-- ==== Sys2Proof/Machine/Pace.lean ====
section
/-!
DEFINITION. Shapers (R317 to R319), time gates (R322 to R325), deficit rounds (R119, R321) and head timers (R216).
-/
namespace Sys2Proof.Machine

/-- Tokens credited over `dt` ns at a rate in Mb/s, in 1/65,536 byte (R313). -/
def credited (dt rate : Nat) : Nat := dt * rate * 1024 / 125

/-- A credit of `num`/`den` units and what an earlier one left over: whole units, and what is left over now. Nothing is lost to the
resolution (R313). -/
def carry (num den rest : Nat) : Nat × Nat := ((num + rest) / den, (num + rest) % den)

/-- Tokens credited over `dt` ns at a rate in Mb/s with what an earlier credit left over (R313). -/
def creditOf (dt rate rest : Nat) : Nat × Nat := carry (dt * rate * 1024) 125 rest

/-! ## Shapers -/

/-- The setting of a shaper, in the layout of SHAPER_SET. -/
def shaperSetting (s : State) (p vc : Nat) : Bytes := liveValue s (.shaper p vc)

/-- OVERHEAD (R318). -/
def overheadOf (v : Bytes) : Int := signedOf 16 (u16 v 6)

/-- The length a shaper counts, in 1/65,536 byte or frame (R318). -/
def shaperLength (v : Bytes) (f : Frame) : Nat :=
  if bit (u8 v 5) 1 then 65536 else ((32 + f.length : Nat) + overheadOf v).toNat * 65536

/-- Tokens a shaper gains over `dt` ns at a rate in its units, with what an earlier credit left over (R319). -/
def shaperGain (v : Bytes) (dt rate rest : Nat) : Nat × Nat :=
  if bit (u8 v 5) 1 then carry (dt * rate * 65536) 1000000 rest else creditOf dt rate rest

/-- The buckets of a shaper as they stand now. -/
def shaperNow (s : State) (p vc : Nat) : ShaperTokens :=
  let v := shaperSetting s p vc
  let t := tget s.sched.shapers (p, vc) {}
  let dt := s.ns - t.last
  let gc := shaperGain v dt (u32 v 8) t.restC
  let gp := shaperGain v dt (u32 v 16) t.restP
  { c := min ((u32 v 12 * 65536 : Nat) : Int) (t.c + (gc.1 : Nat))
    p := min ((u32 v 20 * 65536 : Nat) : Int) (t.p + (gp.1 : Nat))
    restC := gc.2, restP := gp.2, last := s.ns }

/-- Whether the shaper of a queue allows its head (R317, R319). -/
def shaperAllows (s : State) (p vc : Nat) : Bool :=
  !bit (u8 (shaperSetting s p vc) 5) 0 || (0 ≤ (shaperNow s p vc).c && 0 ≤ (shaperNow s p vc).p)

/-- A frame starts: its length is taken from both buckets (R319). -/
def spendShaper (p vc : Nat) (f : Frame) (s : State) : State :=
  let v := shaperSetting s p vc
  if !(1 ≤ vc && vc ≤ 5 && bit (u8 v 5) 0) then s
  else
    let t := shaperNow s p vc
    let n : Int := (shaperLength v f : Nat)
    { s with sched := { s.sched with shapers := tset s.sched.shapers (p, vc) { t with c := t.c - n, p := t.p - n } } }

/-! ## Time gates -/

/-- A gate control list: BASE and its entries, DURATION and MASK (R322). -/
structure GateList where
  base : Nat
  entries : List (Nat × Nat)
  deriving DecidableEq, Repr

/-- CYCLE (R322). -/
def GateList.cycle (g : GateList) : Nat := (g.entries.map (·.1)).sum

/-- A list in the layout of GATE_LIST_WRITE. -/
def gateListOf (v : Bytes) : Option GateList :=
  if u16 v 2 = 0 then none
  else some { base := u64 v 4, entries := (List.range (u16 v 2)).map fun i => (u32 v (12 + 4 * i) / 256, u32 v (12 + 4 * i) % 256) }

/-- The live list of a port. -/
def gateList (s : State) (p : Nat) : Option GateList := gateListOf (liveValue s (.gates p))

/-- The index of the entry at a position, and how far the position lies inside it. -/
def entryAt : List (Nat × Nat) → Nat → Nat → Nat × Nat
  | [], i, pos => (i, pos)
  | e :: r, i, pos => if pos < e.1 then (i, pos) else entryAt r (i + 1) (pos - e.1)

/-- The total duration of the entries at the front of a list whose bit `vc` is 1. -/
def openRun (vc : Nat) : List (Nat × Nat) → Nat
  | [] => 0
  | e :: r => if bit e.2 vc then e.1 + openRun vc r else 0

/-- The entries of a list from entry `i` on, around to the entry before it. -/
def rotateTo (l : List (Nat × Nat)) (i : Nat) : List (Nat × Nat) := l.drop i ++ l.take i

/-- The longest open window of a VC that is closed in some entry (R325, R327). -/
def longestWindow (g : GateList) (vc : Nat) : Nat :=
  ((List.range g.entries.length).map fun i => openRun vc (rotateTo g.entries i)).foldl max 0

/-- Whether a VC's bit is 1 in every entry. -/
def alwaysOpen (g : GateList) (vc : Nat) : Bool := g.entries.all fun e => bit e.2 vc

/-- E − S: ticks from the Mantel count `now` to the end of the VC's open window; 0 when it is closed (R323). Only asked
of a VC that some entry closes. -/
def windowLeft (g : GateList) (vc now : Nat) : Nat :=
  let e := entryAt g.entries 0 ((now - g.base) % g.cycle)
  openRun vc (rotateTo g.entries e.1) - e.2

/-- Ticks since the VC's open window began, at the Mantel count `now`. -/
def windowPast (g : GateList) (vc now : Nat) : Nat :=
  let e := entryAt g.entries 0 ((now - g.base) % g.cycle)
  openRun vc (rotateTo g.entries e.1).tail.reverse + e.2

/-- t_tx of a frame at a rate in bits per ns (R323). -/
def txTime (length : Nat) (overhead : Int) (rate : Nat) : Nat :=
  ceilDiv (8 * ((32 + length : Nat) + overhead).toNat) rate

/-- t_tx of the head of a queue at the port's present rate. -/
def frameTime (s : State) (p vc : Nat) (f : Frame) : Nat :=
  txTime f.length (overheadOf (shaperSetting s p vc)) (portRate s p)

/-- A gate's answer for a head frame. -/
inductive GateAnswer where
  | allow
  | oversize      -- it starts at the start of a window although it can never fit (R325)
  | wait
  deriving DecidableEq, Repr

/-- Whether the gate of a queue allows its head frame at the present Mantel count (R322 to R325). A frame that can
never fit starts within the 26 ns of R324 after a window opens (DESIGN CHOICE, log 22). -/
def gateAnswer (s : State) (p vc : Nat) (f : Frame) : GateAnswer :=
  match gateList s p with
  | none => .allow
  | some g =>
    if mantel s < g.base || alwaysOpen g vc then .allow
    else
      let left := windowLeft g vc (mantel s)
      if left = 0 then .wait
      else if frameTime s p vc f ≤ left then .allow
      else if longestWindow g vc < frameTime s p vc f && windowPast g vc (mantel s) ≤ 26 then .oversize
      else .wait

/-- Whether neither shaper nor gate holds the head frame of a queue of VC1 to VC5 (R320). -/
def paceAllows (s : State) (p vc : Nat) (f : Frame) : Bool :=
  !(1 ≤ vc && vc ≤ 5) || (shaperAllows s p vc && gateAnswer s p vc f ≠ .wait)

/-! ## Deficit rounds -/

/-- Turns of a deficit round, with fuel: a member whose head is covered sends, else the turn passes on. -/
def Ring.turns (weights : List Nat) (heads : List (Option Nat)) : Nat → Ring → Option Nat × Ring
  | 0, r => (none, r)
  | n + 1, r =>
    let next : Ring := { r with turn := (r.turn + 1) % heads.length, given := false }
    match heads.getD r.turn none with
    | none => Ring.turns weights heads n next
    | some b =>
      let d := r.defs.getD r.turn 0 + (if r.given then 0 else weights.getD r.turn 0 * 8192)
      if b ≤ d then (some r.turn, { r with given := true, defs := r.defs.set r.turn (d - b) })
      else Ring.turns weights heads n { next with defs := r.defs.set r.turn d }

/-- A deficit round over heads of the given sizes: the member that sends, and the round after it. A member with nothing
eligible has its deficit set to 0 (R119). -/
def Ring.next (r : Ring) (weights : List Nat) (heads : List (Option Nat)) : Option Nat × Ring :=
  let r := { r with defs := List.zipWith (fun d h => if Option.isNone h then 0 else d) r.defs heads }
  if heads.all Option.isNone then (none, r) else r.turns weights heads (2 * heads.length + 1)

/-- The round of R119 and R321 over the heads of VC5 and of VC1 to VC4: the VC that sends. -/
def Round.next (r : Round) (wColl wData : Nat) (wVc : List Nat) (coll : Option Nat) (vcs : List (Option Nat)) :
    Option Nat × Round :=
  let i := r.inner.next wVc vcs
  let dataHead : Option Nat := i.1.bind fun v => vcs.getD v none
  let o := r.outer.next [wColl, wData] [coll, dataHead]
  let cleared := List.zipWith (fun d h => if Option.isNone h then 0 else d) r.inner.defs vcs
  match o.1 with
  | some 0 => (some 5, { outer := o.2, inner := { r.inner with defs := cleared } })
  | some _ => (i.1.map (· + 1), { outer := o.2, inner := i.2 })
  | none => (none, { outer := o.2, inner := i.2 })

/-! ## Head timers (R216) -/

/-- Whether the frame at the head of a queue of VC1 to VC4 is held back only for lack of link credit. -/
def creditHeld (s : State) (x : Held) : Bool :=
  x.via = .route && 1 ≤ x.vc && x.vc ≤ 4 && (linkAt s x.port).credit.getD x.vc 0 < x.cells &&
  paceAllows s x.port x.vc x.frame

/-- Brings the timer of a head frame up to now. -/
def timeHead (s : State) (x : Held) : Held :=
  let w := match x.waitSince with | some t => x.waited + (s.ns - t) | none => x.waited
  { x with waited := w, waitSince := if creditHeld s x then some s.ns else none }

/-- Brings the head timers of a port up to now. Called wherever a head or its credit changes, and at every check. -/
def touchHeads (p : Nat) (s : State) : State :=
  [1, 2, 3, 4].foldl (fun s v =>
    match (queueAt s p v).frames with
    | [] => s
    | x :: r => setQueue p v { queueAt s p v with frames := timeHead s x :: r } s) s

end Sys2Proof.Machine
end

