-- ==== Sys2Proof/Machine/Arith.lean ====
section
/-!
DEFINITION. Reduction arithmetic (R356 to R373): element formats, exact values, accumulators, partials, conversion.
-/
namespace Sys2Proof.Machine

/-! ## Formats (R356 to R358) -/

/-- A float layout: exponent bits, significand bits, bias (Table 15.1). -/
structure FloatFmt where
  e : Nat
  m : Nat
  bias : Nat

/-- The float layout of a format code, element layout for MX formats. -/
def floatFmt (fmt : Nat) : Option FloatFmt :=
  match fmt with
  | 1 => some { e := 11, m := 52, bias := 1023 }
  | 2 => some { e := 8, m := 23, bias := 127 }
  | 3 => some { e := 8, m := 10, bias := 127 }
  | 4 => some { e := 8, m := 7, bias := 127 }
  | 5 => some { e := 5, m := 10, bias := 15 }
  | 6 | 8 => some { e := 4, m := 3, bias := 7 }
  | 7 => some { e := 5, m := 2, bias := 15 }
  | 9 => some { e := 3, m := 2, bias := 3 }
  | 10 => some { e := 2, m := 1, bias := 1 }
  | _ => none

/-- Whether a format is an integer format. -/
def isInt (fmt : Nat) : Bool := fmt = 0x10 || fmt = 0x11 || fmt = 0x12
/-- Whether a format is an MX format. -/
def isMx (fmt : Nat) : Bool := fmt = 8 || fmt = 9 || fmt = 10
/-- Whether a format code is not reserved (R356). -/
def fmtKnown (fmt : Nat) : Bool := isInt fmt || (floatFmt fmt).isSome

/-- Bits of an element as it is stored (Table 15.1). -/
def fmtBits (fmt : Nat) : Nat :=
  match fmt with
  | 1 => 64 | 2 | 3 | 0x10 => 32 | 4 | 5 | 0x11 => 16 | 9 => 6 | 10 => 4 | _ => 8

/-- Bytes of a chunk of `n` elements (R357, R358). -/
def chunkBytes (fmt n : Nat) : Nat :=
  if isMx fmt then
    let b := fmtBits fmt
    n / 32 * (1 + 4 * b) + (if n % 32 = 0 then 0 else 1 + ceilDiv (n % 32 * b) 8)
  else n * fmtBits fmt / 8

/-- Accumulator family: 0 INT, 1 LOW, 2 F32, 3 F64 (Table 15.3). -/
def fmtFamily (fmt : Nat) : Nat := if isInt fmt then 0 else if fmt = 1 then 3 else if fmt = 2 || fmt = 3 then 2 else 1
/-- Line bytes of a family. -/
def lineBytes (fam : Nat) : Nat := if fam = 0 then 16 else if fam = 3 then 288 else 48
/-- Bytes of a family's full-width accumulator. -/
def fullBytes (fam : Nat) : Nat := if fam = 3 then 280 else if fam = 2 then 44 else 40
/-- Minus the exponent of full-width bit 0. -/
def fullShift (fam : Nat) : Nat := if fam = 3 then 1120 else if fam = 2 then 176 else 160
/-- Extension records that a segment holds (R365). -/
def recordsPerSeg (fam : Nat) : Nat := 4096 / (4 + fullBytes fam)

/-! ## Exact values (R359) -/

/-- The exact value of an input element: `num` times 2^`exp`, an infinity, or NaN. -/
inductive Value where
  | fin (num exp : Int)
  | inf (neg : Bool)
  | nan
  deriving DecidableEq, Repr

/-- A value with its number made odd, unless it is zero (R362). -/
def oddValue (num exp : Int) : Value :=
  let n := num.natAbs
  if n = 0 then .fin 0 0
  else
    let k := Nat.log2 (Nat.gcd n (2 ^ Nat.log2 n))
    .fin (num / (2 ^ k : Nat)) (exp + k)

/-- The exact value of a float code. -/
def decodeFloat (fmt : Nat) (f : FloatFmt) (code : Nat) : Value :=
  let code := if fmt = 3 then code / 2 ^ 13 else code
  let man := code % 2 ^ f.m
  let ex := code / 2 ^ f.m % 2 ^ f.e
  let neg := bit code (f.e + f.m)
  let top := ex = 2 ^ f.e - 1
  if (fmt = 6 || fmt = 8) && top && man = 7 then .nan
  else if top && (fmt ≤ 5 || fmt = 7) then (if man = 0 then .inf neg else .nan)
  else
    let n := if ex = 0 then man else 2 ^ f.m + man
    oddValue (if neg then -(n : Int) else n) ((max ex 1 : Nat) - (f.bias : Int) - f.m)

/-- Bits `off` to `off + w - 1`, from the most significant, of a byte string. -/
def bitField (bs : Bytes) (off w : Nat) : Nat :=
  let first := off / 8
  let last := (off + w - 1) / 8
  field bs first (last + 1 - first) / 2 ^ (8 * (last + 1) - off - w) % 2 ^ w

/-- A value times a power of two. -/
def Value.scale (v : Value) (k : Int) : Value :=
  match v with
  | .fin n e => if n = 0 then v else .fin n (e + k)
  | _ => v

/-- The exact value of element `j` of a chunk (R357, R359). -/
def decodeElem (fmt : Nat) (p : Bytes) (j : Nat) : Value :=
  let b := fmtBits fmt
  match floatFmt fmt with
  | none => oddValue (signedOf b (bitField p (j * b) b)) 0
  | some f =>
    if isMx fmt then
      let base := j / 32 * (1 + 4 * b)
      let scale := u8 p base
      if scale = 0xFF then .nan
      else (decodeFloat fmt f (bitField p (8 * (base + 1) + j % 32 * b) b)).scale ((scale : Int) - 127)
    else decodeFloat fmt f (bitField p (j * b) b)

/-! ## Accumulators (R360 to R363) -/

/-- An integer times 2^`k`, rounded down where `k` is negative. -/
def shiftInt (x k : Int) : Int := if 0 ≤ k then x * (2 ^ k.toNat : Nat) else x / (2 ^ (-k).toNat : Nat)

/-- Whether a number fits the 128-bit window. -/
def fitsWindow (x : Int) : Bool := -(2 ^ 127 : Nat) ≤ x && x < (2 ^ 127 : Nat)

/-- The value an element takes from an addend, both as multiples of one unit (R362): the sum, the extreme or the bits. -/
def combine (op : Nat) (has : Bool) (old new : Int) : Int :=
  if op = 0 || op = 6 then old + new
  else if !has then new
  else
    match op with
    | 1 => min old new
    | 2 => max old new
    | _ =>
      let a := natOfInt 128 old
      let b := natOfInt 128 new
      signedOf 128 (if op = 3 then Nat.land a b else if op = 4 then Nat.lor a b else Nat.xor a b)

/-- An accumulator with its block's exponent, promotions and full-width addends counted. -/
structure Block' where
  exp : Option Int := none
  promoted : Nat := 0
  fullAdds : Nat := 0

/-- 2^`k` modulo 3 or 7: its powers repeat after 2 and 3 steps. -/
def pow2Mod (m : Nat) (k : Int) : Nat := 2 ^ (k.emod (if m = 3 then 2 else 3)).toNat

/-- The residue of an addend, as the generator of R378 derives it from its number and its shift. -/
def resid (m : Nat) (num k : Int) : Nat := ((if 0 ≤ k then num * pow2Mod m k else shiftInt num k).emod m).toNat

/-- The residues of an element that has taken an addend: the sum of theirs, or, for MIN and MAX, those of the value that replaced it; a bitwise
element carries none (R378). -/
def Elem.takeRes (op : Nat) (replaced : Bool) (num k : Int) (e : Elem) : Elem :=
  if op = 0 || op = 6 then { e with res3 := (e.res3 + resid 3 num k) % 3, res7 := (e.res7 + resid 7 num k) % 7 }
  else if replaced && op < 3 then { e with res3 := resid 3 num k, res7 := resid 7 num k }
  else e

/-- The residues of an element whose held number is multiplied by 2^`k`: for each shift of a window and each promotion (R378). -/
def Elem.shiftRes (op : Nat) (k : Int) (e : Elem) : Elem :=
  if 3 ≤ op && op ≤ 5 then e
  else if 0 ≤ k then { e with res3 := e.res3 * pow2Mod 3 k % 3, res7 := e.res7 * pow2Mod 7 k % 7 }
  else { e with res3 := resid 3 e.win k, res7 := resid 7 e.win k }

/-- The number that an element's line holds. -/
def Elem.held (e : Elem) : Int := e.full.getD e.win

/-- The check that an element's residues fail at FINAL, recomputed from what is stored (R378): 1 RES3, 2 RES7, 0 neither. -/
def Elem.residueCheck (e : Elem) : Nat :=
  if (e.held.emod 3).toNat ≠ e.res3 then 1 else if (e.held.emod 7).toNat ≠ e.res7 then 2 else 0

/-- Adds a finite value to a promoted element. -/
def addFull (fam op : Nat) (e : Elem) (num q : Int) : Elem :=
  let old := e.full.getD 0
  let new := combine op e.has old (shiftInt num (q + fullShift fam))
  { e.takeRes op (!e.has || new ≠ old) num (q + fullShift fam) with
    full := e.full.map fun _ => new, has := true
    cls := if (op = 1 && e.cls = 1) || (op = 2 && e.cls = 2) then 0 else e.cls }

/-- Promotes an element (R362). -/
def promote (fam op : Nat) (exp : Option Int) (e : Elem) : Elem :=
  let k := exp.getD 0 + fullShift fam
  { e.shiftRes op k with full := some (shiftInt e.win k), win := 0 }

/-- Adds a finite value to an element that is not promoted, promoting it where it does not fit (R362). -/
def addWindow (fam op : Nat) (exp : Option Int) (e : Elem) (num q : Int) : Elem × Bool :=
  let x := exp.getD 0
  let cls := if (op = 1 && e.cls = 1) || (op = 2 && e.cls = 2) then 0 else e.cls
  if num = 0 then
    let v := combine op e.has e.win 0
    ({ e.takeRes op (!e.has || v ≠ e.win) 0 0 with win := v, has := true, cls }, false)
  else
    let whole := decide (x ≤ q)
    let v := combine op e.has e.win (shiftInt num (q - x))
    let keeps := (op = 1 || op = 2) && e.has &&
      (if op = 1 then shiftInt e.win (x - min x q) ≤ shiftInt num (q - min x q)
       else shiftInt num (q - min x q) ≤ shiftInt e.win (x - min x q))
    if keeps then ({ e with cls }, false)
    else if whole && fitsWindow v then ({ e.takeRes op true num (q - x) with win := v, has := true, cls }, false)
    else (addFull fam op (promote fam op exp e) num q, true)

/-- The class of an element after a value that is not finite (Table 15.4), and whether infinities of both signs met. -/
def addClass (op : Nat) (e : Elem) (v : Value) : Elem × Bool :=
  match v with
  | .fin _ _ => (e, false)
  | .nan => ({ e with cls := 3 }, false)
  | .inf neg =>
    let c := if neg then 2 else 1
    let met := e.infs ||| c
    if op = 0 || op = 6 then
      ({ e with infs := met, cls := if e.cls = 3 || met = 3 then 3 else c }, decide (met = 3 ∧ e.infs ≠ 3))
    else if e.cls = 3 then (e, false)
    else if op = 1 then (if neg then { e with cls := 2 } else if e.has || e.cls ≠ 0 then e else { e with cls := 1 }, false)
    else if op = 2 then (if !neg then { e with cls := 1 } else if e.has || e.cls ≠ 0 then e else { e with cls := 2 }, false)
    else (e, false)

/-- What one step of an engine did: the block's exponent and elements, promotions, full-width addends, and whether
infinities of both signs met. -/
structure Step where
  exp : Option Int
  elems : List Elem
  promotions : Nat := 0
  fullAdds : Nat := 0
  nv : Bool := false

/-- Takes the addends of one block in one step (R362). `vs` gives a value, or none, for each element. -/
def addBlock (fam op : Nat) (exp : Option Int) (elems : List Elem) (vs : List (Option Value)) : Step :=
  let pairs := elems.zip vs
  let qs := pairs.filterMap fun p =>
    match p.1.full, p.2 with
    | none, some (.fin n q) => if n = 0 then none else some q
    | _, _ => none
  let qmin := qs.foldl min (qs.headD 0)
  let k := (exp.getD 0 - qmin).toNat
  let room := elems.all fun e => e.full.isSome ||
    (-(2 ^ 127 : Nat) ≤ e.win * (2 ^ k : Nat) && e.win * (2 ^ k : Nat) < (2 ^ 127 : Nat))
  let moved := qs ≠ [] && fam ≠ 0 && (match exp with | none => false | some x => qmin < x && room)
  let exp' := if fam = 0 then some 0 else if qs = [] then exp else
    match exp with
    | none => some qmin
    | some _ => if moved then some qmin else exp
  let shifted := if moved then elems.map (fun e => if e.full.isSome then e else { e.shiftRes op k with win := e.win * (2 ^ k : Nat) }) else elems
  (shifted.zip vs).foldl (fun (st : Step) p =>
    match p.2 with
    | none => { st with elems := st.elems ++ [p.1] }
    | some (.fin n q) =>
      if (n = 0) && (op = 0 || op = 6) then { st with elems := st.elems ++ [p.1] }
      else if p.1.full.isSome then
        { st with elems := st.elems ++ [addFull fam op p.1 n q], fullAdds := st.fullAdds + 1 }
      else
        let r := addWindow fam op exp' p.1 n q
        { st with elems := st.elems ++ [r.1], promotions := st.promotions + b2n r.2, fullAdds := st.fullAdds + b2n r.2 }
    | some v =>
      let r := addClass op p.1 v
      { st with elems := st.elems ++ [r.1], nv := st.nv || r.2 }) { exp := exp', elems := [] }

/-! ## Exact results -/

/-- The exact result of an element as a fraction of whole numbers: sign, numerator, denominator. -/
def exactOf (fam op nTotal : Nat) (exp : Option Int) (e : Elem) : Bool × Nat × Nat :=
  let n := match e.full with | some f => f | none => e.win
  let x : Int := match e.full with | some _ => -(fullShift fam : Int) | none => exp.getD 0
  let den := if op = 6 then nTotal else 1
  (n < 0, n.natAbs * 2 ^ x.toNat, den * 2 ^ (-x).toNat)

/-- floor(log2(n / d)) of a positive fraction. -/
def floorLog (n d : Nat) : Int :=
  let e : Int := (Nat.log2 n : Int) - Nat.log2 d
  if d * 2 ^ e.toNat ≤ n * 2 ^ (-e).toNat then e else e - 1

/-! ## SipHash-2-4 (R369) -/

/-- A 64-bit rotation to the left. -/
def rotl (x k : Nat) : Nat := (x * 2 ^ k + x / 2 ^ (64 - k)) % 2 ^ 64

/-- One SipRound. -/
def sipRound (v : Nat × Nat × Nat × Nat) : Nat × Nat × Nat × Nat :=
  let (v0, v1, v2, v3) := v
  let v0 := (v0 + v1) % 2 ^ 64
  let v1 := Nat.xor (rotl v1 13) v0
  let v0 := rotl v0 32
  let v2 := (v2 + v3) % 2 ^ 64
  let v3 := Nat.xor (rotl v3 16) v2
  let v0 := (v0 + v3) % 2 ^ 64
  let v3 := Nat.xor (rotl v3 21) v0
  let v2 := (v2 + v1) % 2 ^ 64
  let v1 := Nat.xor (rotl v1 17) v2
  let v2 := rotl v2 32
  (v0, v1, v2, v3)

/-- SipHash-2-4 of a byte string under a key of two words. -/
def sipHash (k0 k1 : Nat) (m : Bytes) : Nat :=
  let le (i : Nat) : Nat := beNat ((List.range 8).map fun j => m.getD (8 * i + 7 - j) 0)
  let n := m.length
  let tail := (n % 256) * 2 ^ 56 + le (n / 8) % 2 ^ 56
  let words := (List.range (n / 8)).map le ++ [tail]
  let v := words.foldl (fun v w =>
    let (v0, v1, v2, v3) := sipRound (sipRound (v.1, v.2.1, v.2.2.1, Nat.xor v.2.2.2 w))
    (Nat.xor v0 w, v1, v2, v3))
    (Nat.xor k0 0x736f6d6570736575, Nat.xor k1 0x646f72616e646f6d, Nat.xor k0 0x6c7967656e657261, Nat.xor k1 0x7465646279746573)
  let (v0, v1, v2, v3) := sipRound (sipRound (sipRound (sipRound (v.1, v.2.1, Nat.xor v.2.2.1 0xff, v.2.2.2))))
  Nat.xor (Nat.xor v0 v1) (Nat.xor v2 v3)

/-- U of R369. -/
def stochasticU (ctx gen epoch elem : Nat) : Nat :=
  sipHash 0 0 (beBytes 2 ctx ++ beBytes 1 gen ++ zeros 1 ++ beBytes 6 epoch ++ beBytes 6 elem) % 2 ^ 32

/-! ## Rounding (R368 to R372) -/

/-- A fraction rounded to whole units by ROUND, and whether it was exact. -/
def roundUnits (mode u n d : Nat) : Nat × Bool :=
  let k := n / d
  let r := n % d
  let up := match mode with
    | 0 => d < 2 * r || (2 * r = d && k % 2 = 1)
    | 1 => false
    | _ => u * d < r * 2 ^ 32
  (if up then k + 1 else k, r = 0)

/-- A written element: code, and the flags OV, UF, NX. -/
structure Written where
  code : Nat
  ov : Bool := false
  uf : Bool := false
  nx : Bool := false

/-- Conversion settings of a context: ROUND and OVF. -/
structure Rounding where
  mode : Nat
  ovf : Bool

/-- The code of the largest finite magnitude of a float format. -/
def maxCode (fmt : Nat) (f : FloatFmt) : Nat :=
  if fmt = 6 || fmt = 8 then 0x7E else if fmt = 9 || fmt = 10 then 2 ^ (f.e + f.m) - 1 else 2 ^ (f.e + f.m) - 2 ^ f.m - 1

========================================================================

» **Description of the task**: From the records above, give again exactly the lines running from the line with "def fmtFamily (fmt" to the line with "let k := Nat.log2", inclusive.

» **Solution for this task**:
def fmtFamily (fmt : Nat) : Nat := if isInt fmt then 0 else if fmt = 1 then 3 else if fmt = 2 || fmt = 3 then 2 else 1
/-- Line bytes of a family. -/
def lineBytes (fam : Nat) : Nat := if fam = 0 then 16 else if fam = 3 then 288 else 48
/-- Bytes of a family's full-width accumulator. -/
def fullBytes (fam : Nat) : Nat := if fam = 3 then 280 else if fam = 2 then 44 else 40
/-- Minus the exponent of full-width bit 0. -/
def fullShift (fam : Nat) : Nat := if fam = 3 then 1120 else if fam = 2 then 176 else 160
/-- Extension records that a segment holds (R365). -/
def recordsPerSeg (fam : Nat) : Nat := 4096 / (4 + fullBytes fam)

/-! ## Exact values (R359) -/

/-- The exact value of an input element: `num` times 2^`exp`, an infinity, or NaN. -/
inductive Value where
  | fin (num exp : Int)
  | inf (neg : Bool)
  | nan
  deriving DecidableEq, Repr

/-- A value with its number made odd, unless it is zero (R362). -/
def oddValue (num exp : Int) : Value :=
  let n := num.natAbs
  if n = 0 then .fin 0 0
  else
    let k := Nat.log2 (Nat.gcd n (2 ^ Nat.log2 n))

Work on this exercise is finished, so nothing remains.